09.11.2022
By Gabriel Oliveira
Beacon Visual Arts Show is an art show in which students from G6 (age 6) to Y11 exhibit what they have produced in the school atelier during the second semester. Art at Beacon is related to the awakening of creativity, spontaneity, and analysis of contemporary issues. By sharing their productions with the community, the students gave a new meaning to the study, practice, and reflection, which originated the works and pointed to a path of aesthetic discoveries and inexhaustible inventions.
From the investigation about gestuality in art, G6 (6 years old) made a collective painting. Inspired by the works of Tarsila do Amaral, the children created a panel, which was produced based on the principles of mutual respect and communication so that the ideas and emotions of everyone could be heard.
The 1st grade (Y1), on the other hand, was invited to reflect on the different aspects of visual language, using natural materials. They modeled clay, produced paints with natural pigments, and, in the installation, each student was present through paintings, drawings, Kokedamas, and sculptures.
The 2nd grade (Y2) discussed in class the relationship between art and nature, especially the works that have nature as a source of inspiration. Guided by the question “How do animals and humans build their houses?”, the students explored the use of materials such as clay, sticks, flowers, and seeds to make homes for imaginary animals.
After learning more about the artist Louise Bourgeois, who made use of fabrics in her work, the 3rd-grade students (Y3) individually produced a panel with embroidery techniques and fabric overlays. In the theoretical field, they developed notions of figuration and abstraction, as well as the use of traditional and non-traditional materials.

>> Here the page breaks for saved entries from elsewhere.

-- ==== Sys2Proof/Laws/PerInstr.lean ====
section
/-! SUPPORT. Per command: TW_SYNC, which carries time from one part to the other, is the one command that concerns both
parts; every other concerns the one that `Instr.part` names. -/

namespace Sys2Proof.Laws.Part

/-- The command names one part, unless it is TW_SYNC. -/
def Statement (c : Instr) : Prop := c.part = none ↔ ∃ x w, c = .twSync x w
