theorem takeWord_get_mem (r : Store) (l : List Field) (w : Nat) (f : Field) (hf : f ∈ l)
    (hkeys : (l.map Field.key).Nodup) : (takeWord r l w).get f = f.of w := by
  induction l generalizing r with
  | nil => cases hf
  | cons g l ih =>
    obtain ⟨hg, hl⟩ := List.nodup_cons.mp hkeys
    rcases List.mem_cons.mp hf with rfl | hf
    · calc (takeWord (r.set f (f.of w)) l w).get f
        _ = (r.set f (f.of w)).get f :=
          takeWord_get_other _ l w f fun h hh hkey => hg (hkey ▸ List.mem_map_of_mem hh)
        _ = f.of w := by rw [store_get_set_same, Field.of, Nat.mod_mod]
    · exact ih (r.set g (g.of w)) hf hl

/-- Of a list of fields with different keys, those at one offset take the word, and the others keep their value. -/
theorem takeWord_get_at (r : Store) (l : List Field) (off w : Nat) (f : Field) (hf : f ∈ l)
    (hkeys : (l.map Field.key).Nodup) :
    (takeWord r (l.filter (·.off = off)) w).get f = if f.off = off then f.of w else r.get f := by
  split
  · next h =>
    exact takeWord_get_mem _ _ _ _ (List.mem_filter.mpr ⟨hf, by simpa using h⟩)
      (hkeys.sublist (List.filter_sublist.map _))
  · next h =>
    refine takeWord_get_other _ _ _ _ fun g hg hkey => h ?_
    obtain ⟨hgl, hoff⟩ := List.mem_filter.mp hg
    rw [List.inj_on_of_nodup_map hkeys hf hgl hkey]
    simpa using hoff

theorem takeWord_onlyAt (r : Store) (l fs : List Field) (w : Nat) (h : l ⊆ fs) : r.onlyAt (takeWord r l w) fs :=
  fun f hf => takeWord_get_other r l w f fun g hg => hf g (h hg)

/-- Fields that software may write as RW take the word into the registers. -/
theorem fieldsWrite_rw (p : Part) (l : List Field) (w : Nat) (h : ∀ f ∈ l, f.acc = .rw) :
    p.fieldsWrite l w = { p with regs := takeWord p.regs l w } := by
  induction l generalizing p with
  | nil => rfl
  | cons f l ih =>
    obtain ⟨hf, hl⟩ := List.forall_mem_cons.mp h
    have hput : p.fieldWrite f (f.of w) = p.put f (f.of w) := by simp [Part.fieldWrite, hf]
    exact (congrArg (·.fieldsWrite l w) hput).trans (ih _ hl)

/-- Fields that software may write as RWS take the word into the staged bank. -/
theorem fieldsWrite_rws (p : Part) (l : List Field) (w : Nat) (h : ∀ f ∈ l, f.acc = .rws) :
    p.fieldsWrite l w = { p with staged := takeWord p.staged l w } := by
  induction l generalizing p with
  | nil => rfl
  | cons f l ih =>
    obtain ⟨hf, hl⟩ := List.forall_mem_cons.mp h
    have hstage : p.fieldWrite f (f.of w) = { p with staged := p.staged.set f (f.of w) } := by simp [Part.fieldWrite, hf]
    exact (congrArg (·.fieldsWrite l w) hstage).trans (ih _ hl)
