-- ==== Sys2Proof/Machine/State.lean ====
section
/-! DEFINITION. The state of the block, the reasons a step can stop, and the state after power-on. -/

namespace Sys2Proof.Machine

/-- The one fault of the model. -/
inductive Fault where
  /-- Raised by ARBITER_GRANT alone, when the write burst it would grant a Record Writer reaches past the end of record memory
  (R112): an address the spec says does not exist. No state whose settings in force are valid (R176) and whose records in progress
  lie in their pages raises it. SAFE: the machine stops where the spec gives no effect. -/
  | beyondRecordMemory
  deriving DecidableEq, Repr

/-- Why a command could be refused. -/
inductive Refusal where
  /-- Raised by `exec` alone, for a row of the table with no meaning yet (none is left). SAFE: the machine stops. -/
  | notModelled (mnemonic : String)
  deriving DecidableEq, Repr

/-- The state of the block. `free` counts the free values taken and `pending` is the queue of commands: both are the model's. -/
structure State where
  powered : Bool
  loading : Bool
  flash : Flash
  imageCopy : Image
  settings : Image
  save : Option Save
  restarting : Option RestartProgress
  time : TimeBase
  cues : Vector CueRecord 16
  outlets : Vector Outlet 8
  profiles : ProfileStore
  directory : List (Nat × PageEntry)
  pageSeq : BitVec 32
  highPos : Nat
  lowPos : Nat
  port : Option Burst
  memory : List Host.Cell
  holds : List Hold
  holdCounter : Nat
  evidence : Evidence
  links : PerLink LinkPort
  free : Nat
  pending : List Instr
  deriving DecidableEq, Repr

/-- The block right after power-on at instant 0, with loading in progress and no command waiting (R177, and the power-on column
of each chapter's reset table). What serial flash holds, and the image copy and the settings before loading completes, are
DESIGN CHOICE: log entries 7 and 8. -/
def State.reset : State :=
  { powered := true, loading := true, flash := .incomplete, imageCopy := defaultImage, settings := defaultImage, save := none,
    restarting := none, time := powerOnTime 0, cues := Vector.replicate 16 restCue, outlets := Vector.replicate 8 powerOnOutlet,
    profiles := { slot0 := none, slot1 := none, latestIsOne := false }, directory := [], pageSeq := 0, highPos := 0, lowPos := 0,
    port := none, memory := [], holds := [], holdCounter := 0, evidence := restEvidence,
    links := { automation := powerOnPort false, compliance := powerOnPort false }, free := 0, pending := [] }

end Sys2Proof.Machine
end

Initially, the 4th grade (Y4) investigated the “cordel” literature and produced their booklets with their own illustrations. After learning about Color Theory, in groups, the students filled out a color journal based on the one they were given. Trying to dwell on a variety of issues involving colors, they asked themselves questions such as “If blue had a smell, what would it be like”, or “If the world was made of yellow, what would it look like?”
As part of the Unit of Inquiry “Cultural Diversity”, the 5th-grade students (Y5) came into contact with textile art through artist and teacher Joana Salles, of the BordaEMIA collective. The artistic result was a collective panel that illustrated popular tales representing Brazil’s cultural diversity.
In an attempt to understand what the 6th-grade students experience today, and how it dialogues with the past of the space occupied by the school campus, the exhibitions proposed relationships between the students themselves, our time, the space, and the history to which we all belong.
How to visually express an identity? This was the guiding question of the 7th-grade Global Context “Personal and Cultural Expression” (Y7). In pairs, they had to show how they converge the way they see themselves and how they would like to be seen, besides the presence of a partner, who would be immortalized next to them on the screen.
Working with three-dimensionality, the 8th graders (Y8) transited between common materials and “non-artistic” objects. Using wooden benches and tables, blank sheets of paper, rustic cardboard plates, and clay, the results are a fragment of learning that attempted to develop a broader vision of what three-dimensional art is.
Using a simple flipbook as a starting point, the 9th graders (Y9) went through all the recent audiovisual development, from the iconic Hong Kong cinema of the 1930s to Wes Anderson’s animations. Exercising what they saw and controlling space and time, the students brought inanimate forms to life through stop-motion videos.
Starting with the distinction between art and nature, the classes of the 1st year of High School (Y10) went from the complex definitions of what art, artificial, and nature would be to a discussion about cities, technology, and “natural environments”. Followed by subjective reflection, they came together in groups to define a project. Within the scope of the theme and the resources provided, the variety of the results reflects the freedom that was granted.
Under the name Pandemic Feelings, the 2nd-year High School project presented itself as a space for the students, newly arrived at High School, to manifest their feelings in these two emotionally demanding years. The second strand investigated, in art, the ability to propose reflections on typical contemporary themes such as politics, consumerism, identity, and technology. The exhibitions were also diverse, as the students produced sculptures, drawings, collages, and even videos.
There was a special group composed of students from the 1st and 2nd year of High School (Y10 and Y11) who opted for Visual Arts Higher Level, which constitutes the IB Diploma Program curriculum. The Y10 exhibition was the result of sensorial experiences that sought to broaden the perception of the environment, while the Y11 students were provoked to see art as an instrument of denunciation. The resulting works are very diverse, including animation videos, wearable works, modeling, kinetic sculpture, and painting.
Beacon Visual Arts Shows was an opportunity for the students to present to the community their investigative process and the poetic experimentation of making, through direct contact with matter, the constant exercise of symbolic creation and fruition in relation to the artistic production of different people in different times, from contemporary art to popular art, from the group’s production and their own.